The medicines which people take today as pills or by injection once or twice each day, will then be taken as tiny "micro-doses," perhaps once every sixty seconds. No more swallowing pills or giving yourself an injection. These doses will not only be smaller and more frequent, they will be given based on the real-time measurement of the current concentration of each medicine in your blood.
Micro-robotic Repairmen:
Eventually, perhaps three decades from now, the necessary technology will become sufficiently small and sufficiently sophisticated and sufficiently reliable that microscopic robots—each one only the size of a single red blood cell—will roam through your bloodstream constantly searching your body for something that might be wrong: c
ancer, polyps, cuts, bruises, even cracked or broken bones.
Let's say you accidentally cut your finger. The micro-robotic sentries which happen to be passing through the area of the cut will notice the damage and immediately begin work. More and more will congregate in the damage zone and work together: anesthetizing the pain; cauterizing the severed capillaries; pulling the lacerated tissue back together and sewing or gluing it closed.
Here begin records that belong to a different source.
/-- Accepts a packet by its generation (R395); none when credit is withheld, which a crew that is saved does too (R398). One
of an active generation whose own part is done has been written before, one of a generation that ended is dropped (log
56). -/
def State.acceptPacket (s : State) (p : CollPacket) : Option State :=
  let x := s.slot p.slot
  let hold := s.updSlot p.slot fun x => { x with held := x.held ++ [p] }
  if x.active.contains p.gen then
    if p.gen ≠ x.gen || x.ownDone then some (s.ackBlock p)
    else if s.collSaved x then none
    else if !s.collLive x || x.held.any (fun q => q.gen == p.gen) then some hold
    else s.takePacket p
  else if p.gen = (x.gen + 1) % 16 then
    if x.nextHeld < 16 then some hold else none
  else if p.gen = (x.gen + 2) % 16 then none
  else some s

/-- A collective packet meets its slot: one that is not assigned discards it, counts a link error and refuses it (R395). -/
def State.meetSlot (s : State) (p : CollPacket) : Option State :=
  if p.slot ≥ 64 then some s
  else if !(s.slot p.slot).assigned then
    some (({ s with linkErrors := s.linkErrors + 1 } : State).toDev p.src (.refusal p.slot p.gen))
  else s.acceptPacket p

/-- What waits at the previous hop of a link on virtual channel 2 (R395). -/
def State.withholds (s : State) (port : Fin 18) : Bool := !(s.ports.get port).withheld.isEmpty

/-- A link item is withheld behind those that wait already. -/
def State.withhold (s : State) (port : Fin 18) (i : LinkItem) : State :=
  let p := s.ports.get port
  s.putPort port.val { p with withheld := p.withheld ++ [i] }

/-- A packet arrives over a link: it is accepted, or stays at the previous hop, and with it all behind it on virtual channel 2
of that link (R395). -/
def State.arrivePacket (s : State) (port : Fin 18) (p : CollPacket) : State :=
  if s.withholds port then s.withhold port (.msg (.data p))
  else match s.meetSlot p with
    | some s => s
    | none => s.withhold port (.msg (.data p))

/-- COLLECTIVE_PACKET_ARRIVE (R395). -/
def execCollectivePacketArrive (p : PacketAt) (s : State) : Out := .next (s.arrivePacket p.port p.packet)

/-! ### Sending (R383, R393, R399, R406, R407) -/

/-- An uncoded packet of a block. -/
def CollSlot.packet (x : CollSlot) (n dev : Nat) (b : ForkBlock) (o : Nat × Nat × List (Nat × Nat)) : CollPacket :=
  { slot := n, gen := x.gen, src := dev, srcQuay := x.goQuay, id := b.id, data := packElems x.wireBits (o.2.2.map wireVal)
    coded := none, perm := o.1, dir := o.2.1, terms := if x.isRs then o.2.2.map Prod.snd else [] }

/-- Whether the slot may send now: in deterministic mode the local copies come first (R399). -/
def State.maySend (s : State) (x : CollSlot) : Bool := s.collLive x && (x.localLeft.isEmpty || !s.collDet x)

/-- Sends the oldest block of the fork uncoded. -/
def State.sendUncoded (s : State) (n : Nat) (b : ForkBlock) : State :=
  let x := s.slot n
  if !s.linkOk b.recv then s.collHalt n .linkDown noIndex
  else match s.forkData x b with
    | .error h => s.collStop n h noIndex
    | .ok none => s
    | .ok (some o) =>
      let s := (s.forkAsk x b).updSlot n fun x =>
        { x with fork := dropFirst (fun y => y == b) x.fork, uncoded := if b.resend then x.uncoded else x.uncoded + 1 }
      ((s.toDev b.recv (.data (x.packet n s.devId b o))).collMoved n).collCheck n

/-- FORK_BLOCK_SEND (R393): the next block of a fork without CODE, and of a reduce-scatter. -/
def execForkBlockSend (slot : Fin 64) (s : State) : Out :=
  let x := s.slot slot.val
  if !s.maySend x || (x.code && !x.isRs) then .next s
  else match x.fork with
    | [] => .next s
    | b :: _ => .next (s.sendUncoded slot.val b)

/-- The holdings that the coder reads: in deterministic mode those at the start (R399). -/
def State.coderHoldings (s : State) (x : CollSlot) : List (Nat × Nat × BlockId × Nat) :=
  if s.collDet x then x.snapHoldings else x.holdings

/-- The manifest index and GEN under which a device holds a block (R405). -/
def holdsOf (h : List (Nat × Nat × BlockId × Nat)) (dev : Nat) (id : BlockId) : Option (Nat × Nat) :=
  (h.find? fun e => e.1 == dev && e.2.2.1 == id).map fun e => (e.2.1, e.2.2.2)

/-- The partner of the oldest block in the window of 32 (R406): the block, where its receiver's partner holds it, and where
the partner's receiver holds the oldest. -/
def partner (h : List (Nat × Nat × BlockId × Nat)) (a : ForkBlock) (w : List ForkBlock) :
    Option (ForkBlock × (Nat × Nat) × (Nat × Nat)) :=
  if a.resend then none
  else w.findSome? fun b =>
    if b.recv == a.recv || b.resend then none
    else match holdsOf h a.recv b.id, holdsOf h b.recv a.id with
      | some u, some v => some (b, u, v)
      | _, _ => none

/-- Pads to a block's 4,096 bytes. -/
def padBlock (bs : List Byte) : List Byte := bs ++ List.replicate (4096 - bs.length) 0

/-- Sends the oldest block XORed with its partner, as one packet that is copied where the routes part (R406, R407). -/
def State.sendCoded (s : State) (n : Nat) (a b : ForkBlock) (u v : Nat × Nat) : State :=
  let x := s.slot n
  if !s.linkOk a.recv || !s.linkOk b.recv then s.collHalt n .linkDown noIndex
  else match s.forkData x a, s.forkData x b with
    | .error h, _ => s.collStop n h noIndex
    | _, .error h => s.collStop n h noIndex
    | .ok (some o), .ok (some p) =>
      let da := packElems x.wireBits (o.2.2.map wireVal)
      let db := packElems x.wireBits (p.2.2.map wireVal)
      let d : CodedDesc :=
        { a := a.id, b := b.id, recvA := a.recv, recvB := b.recv, lenA := da.length - 1, lenB := db.length - 1
          idxB := u.1, genB := u.2, idxA := v.1, genA := v.2 }
      let pkt : CollPacket :=
        { slot := n, gen := x.gen, src := s.devId, srcQuay := x.goQuay, id := a.id
          data := List.zipWith (fun y z => y ^^^ z) (padBlock da) (padBlock db), coded := some d, perm := o.1, dir := o.2.1 }
      let s := ((s.forkAsk x a).forkAsk x b).updSlot n fun x =>
        { x with fork := x.fork.filter fun y => y != a && y != b, codedN := x.codedN + 1 }
      ((s.toBoth a.recv b.recv (.data pkt)).collMoved n).collCheck n
    | _, _ => s

/-- CODER_PACKET (R406). -/
def execCoderPacket (slot : Fin 64) (s : State) : Out :=
  let x := s.slot slot.val
  if !s.maySend x || !x.code || x.isRs then .next s
  else match x.fork with
    | [] => .next s
    | a :: rest => match partner (s.coderHoldings x) a (rest.take 31) with
      | some (b, u, v) => .next (s.sendCoded slot.val a b u v)
      | none => .next (s.sendUncoded slot.val a)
To an outside observer your cut would seem to be healing itself by magic since this entire process might be complete in less than four minutes.
Because the repairs are done with such speed it wouldn't matter much whether you got a paper cut or a life threatening gash to the throat. The faster blood flows out of the damaged area, the faster the micro-robots can accumulate and do their stuff. Which means big, ugly, bloody cuts will be closed and sealed faster than tiny scratches. And the micro-robots won't care much if the bleeding is internal or external; the work remains mostly the same: stop the bleeding, stop the pain, and reconnect the tissue. Internal bleeding only adds the chore of cleaning out the blood; unless of course it can be gathered and shoved back into the bloodstream when it belongs.